Every time I hop on a video call or sit down in person to meet with someone, they’re always surprised when I pop out pen and paper to take notes. In this day in age, and being the technologically savvy person that I am, I’m always asked why.

Writing helps ingrain information into our memory for better retention, but can also help with deeper comprehension. The scientific advantages are well documented. In one study, while those taking notes on a laptop did equally well with recalling facts, those that took notes with paper performed significantly better with conceptual questions. People mindlessly taking notes verbatim did not fare as well as those just trying to jot down ideas and the overall message.

Again, in another study subjects taking notes on laptops actually recalled more than hand-writers immediately after class, but they typically forgot everything just after 24 hours, and they found their notes less useful, as they tried to transcribe everything. Those that wrote their notes by hand recalled information even a week later and had a “better grip on concepts.”

Some physicians even recommend handwriting as a good cognitive exercise for baby boomers to stay sharp as they get older. As Michael Friedman, a researcher for the Harvard Initiative for Learning and Teaching, put it, “Note-taking is a pretty dynamic process…you are transforming what you hear in your mind.” Neurophysiologists have discovered that there is increased retention through the process of muscle memory. When writing, as we use the muscles in our hands to form each letter our brain receives feedback from our motor actions and gives us a sort of haptic feedback. Suffice it to say, this dramatically improves the learning process.

But many of us have meetings almost every day. Who needs those stacks of paper that add up and clutter your workspace? I deal with this by handwriting most of my important notes first, and then using OCR software to transfer it a Google doc or a text file to store it for long-term keeping. I usually review them one more time before converting them to digital notes, but once that’s done I can dispose of the written notes and save myself the clutter.

Don’t believe me? Try it! Next time you have a meeting, take notes by hand and try to limit your computer use. You’ll be much more engaged, think creatively, and recall what you spoke about long after the meeting.

{ 6 comments… add one }

  • Mark July 6, 2016, 9:35 pm

    Great words and spot on!

    Been an old school note taker for years.
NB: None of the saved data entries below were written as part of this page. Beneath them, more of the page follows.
/-- The control messages that a die has retained for another may go, as far as the checkpoint that is announced covers them (R313). -/
def freeRetained (s : State) (a b : Fin 4) (upTo : Option (BitVec 16)) : State :=
  match upTo with
  | none => s
  | some n => drainBacklog (modFlow s (ownFlow s a b 3) fun x => { x with log := x.log.filter fun m => !(m.acked && seqCovered n (hdrSeq m.wire.hdr)) })
      (ownFlow s a b 3) logCap

/-- MSG_CHECKPOINT_EPOCH (R313, R404): the epoch closes at the partner; the sender's control messages need not be kept. -/
def execMsgCheckpointEpoch (f : FlowId) (s : State) : Host.Outcome State Fault Refusal :=
  messageEvent 0x82 (fun s f w =>
    let n : BitVec 32 := (payPar w.pay).setWidth 32
    let e := (hdrArg w.hdr).toNat
    let s := modDie s f.ddie fun y => { y with mirror := y.mirror.map fun m =>
      if m.src == f.sdie && m.ts == n && m.epoch == e then { m with closed := true } else m }
    freeRetained s f.ddie f.sdie (if (payTag w.pay).getLsbD 16 then some ((payTag w.pay).setWidth 16) else none)) f s

/-! ### Control class (R343, R394, R400, R424) -/

/-- MSG_HEARTBEAT (R394). -/
def execMsgHeartbeat (f : FlowId) (s : State) : Host.Outcome State Fault Refusal :=
  messageEvent 0xC1 (fun s f _ => modDie s f.ddie fun y => { y with hb := y.hb.set f.sdie.val y.tb }) f s

/-- The die declares another on its self-report: the keyholder, or the first candidate where the keyholder reports itself or cannot be reached (R394). -/
def takesReport (s : State) (f : FlowId) : Bool :=
  f.ddie == keyDie s || ((f.sdie == keyDie s || keyGone s f.ddie) && heirOf s (keyDie s) == some f.ddie)

/-- A configuration message: a self-report of its source (ARG[8]) that is declared, or an entry that is applied in GEN order. -/
def actConfig (s : State) (f : FlowId) (w : Wire) : State :=
  let arg := hdrArg w.hdr
  if arg.getLsbD 8 then (if takesReport s f then declareLost s f.sdie (arg.extractLsb' 16 16) else s)
  else
    let i := fin4 (arg.extractLsb' 0 2).toNat
    let e := RegionEntry.ofBits (payPar w.pay ++ payTag w.pay)
    if (dieAt s f.ddie).regions[i.val].gen.ult e.gen then putEntry s f.ddie i e else s

/-- MSG_CONFIGURATION (R343, R394, R397, R400). -/
def execMsgConfiguration (f : FlowId) (s : State) : Host.Outcome State Fault Refusal := messageEvent 0xC2 actConfig f s

/-- MSG_SERVICE_LEVEL (R342): every die reads one service-level table in this model, which holds the choice already. -/
def execMsgServiceLevel (f : FlowId) (s : State) : Host.Outcome State Fault Refusal := messageEvent 0xC3 (fun s _ _ => s) f s

/-- The delay of a link from the stamps that a message carries: the time from this die's last message to now, less what the other end held it (R424). -/
def stampDelay (w : Wire) (now : BitVec 64) : BitVec 64 := ((now - payPar w.pay) - (hdrArg w.hdr - payTag w.pay)) >>> 1

/-- MSG_TIMEBASE (R16, R17, R424): its stamp and the time of its receipt are kept. One of the box's master that answers this die's own message gives the
link's delay: before the package issues, its dies load the master's time; after that they make up the difference by their rate. -/
def actTimebase (s : State) (f : FlowId) (w : Wire) : State :=
  if f.spkg == s.pkg then s
  else
    let now := tbOf s f.ddie
    let s := modDie s f.ddie fun y => { y with heardTb := some (hdrArg w.hdr, now) }
    if hdrLen w.hdr == 0 || f.spkg != masterPkg s then s
    else
      let t := hdrArg w.hdr + stampDelay w now
      if hasIssued s then { s with tbOff := (t - now).toInt, tbSynced := true }
      else { s with dies := s.dies.map fun y => { y with tb := t }, tbSynced := true }

/-- MSG_TIMEBASE. -/
def execMsgTimebase (f : FlowId) (s : State) : Host.Outcome State Fault Refusal := messageEvent 0xC4 actTimebase f s

/-! ### Acknowledgements and retries (R311, R312) -/

/-- ACK_TIMEOUT (R311): an acknowledgement that no header has carried goes alone. -/
def execAckTimeout (f : FlowId) (s : State) : Host.Outcome State Fault Refusal :=
  whenOk (f.dpkg == s.pkg && (flowAt s f).ackDue) (fun s => sendAck s f false) s

/-- The oldest unacknowledged message of a flow is 20 µs old. -/
def replayDue (s : State) (f : FlowId) : Bool :=
  f.spkg == s.pkg && (if f.dpkg == s.pkg then hears s f.sdie else serves s f.sdie) && match (flowAt s f).log.find? fun m => !m.acked with
    | some m => decide (m.at_.toNat + 20000 ≤ (tbOf s f.sdie).toNat)
    | none => false

/-- REPLAY_TIMEOUT (R312, R395, R410). -/
def execReplayTimeout (f : FlowId) (s : State) : Host.Outcome State Fault Refusal := whenOk (replayDue s f) (fun s => retryFlow s f) s

/-! ### Links and time (R15, R422 to R424) -/

/-- The control flow to the package at the other end of a die's Rillen link. -/
def rillenFlow (s : State) (d : Fin 4) : FlowId := ⟨s.pkg, d, d ^^^ s.pkg, d, 3⟩

/-- An exchange is due: every 100 µs (R424). -/
def exchangeDue (s : State) (d : Fin 4) : Bool := serves s d && decide ((dieAt s d).exchAt.toNat + 100000 ≤ (tbOf s d).toNat)

/-- TIMEBASE_EXCHANGE (R16, R424): stamps go out on the links of a die: ARG the time of sending; on the Rillen link, the stamp of the last message
received and the time of its receipt (log entry 15). -/
def execTimebaseExchange (d : Fin 4) (s : State) : Host.Outcome State Fault Refusal :=
  whenOk (exchangeDue s d) (fun s =>
    let stamp := tbOf s d
    let s := modDie s d fun y => { y with exchAt := stamp }
    let s := if rillenUp s d then (match (dieAt s d).heardTb with
        | some (sent, at_) => sendMsg s (rillenFlow s d) 0xC4 1 stamp (mkPay at_ sent 0)
        | none => sendMsg s (rillenFlow s d) 0xC4 0 stamp 0) else s
    (allDies.filter fun j => linkUp s d j && serves s j).foldl (fun s j => sendMsg s (ownFlow s d j 3) 0xC4 0 stamp 0) s) s

/-- LINK_TRAINING (R17, R313, R422): the Rillen link of a die is up, its flows start at SEQ 0. -/
def execLinkTraining (d : Fin 4) (s : State) : Host.Outcome State Fault Refusal :=
  whenOk (serves s d) (fun s =>
    let q := d ^^^ s.pkg
    let s := modDie s d fun y => { y with rillen := true }
    relink { s with flows := s.flows.filter fun p =>
      !(d != 0 && ((p.1.spkg == s.pkg && p.1.sdie == d && p.1.dpkg == q) || (p.1.spkg == q && p.1.dpkg == s.pkg && p.1.ddie == d))) }) s

/-- FAILED_LANE (R422, R423): a failed lane fails the link. -/
def execFailedLane (d : Fin 4) (s : State) : Host.Outcome State Fault Refusal :=
  whenOk (dieAt s d).rillen (fun s => relink (modDie (countErr s d 16) d fun y => { y with rillen := false })) s

end Sys2Proof.Machine
end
Always works.

  • Aaron Strong July 6, 2016, 9:42 pm

    Great points Morgan…..but, taking notes by hand is so sloooooowwwwww. 🙂 ….How about hand writing the notes after the meeting, for retention purposes?… Just mentioning this because many people can type notes at a higher pace than notes by hand and that is a huge factor in a meeting or learning situation.

  • Edward Zeiden July 6, 2016, 9:50 pm

    Great point, Aaron. Some of the studies I cited from UCLA and Princeton compared students who watched TED talks while taking notes by hand or computer. They had some interesting results.

    “Afterward, they found that the students who used laptops typed significantly more words than those who took notes by hand. When testing how well the students remembered information, the researchers found a key point of divergence in the type of question. For questions that asked students to simply remember facts, like dates, both groups did equally well. But for “conceptual-application” questions, such as, “How do Japan and Sweden differ in their approaches to equality within their societies?” the laptop users did “significantly worse.”” http://www.npr.org/2016/04/17/474525392/attention-students-put-your-laptops-away

    If a meeting or event is extremely important, I would recommend taking a video or assign a member of your team to specifically only take notes, freeing you up to solely concentrate on what matters most.

  • Krishna July 7, 2016, 10:34 am

    Good point Morgan. Even for reading, I prefer physical books to e-books.

    • Morgan July 10, 2016, 6:49 pm

      Thanks for the comments everyone and just a quick note this was written by one of my amazing writers – Edward Zeiden. I myself actually stopped taking notes by hand years ago, I’m a big Evernote user myself. Still plenty of notes, but all digital now 🙂

  • Clint Huckleberry July 31, 2016, 8:52 am

    If the source of the advantage for longhand notes derives from the conceptual processes they evoke, perhaps instructing laptop users to draft summative rather than verbatim notes will boost performance. Mueller and Oppenheimer explored this idea by warning laptop note takers against the tendency to transcribe information without thinking, and explicitly instructed them to think about the information and type notes in their own words. Despite these instructions, students using laptops showed the same level of verbatim content and were no better in synthesizing material than students who received no such warning. It is possible these direct instructions to improve the quality of laptop notes failed because it is so easy to rely on less demanding, mindless processes when typing.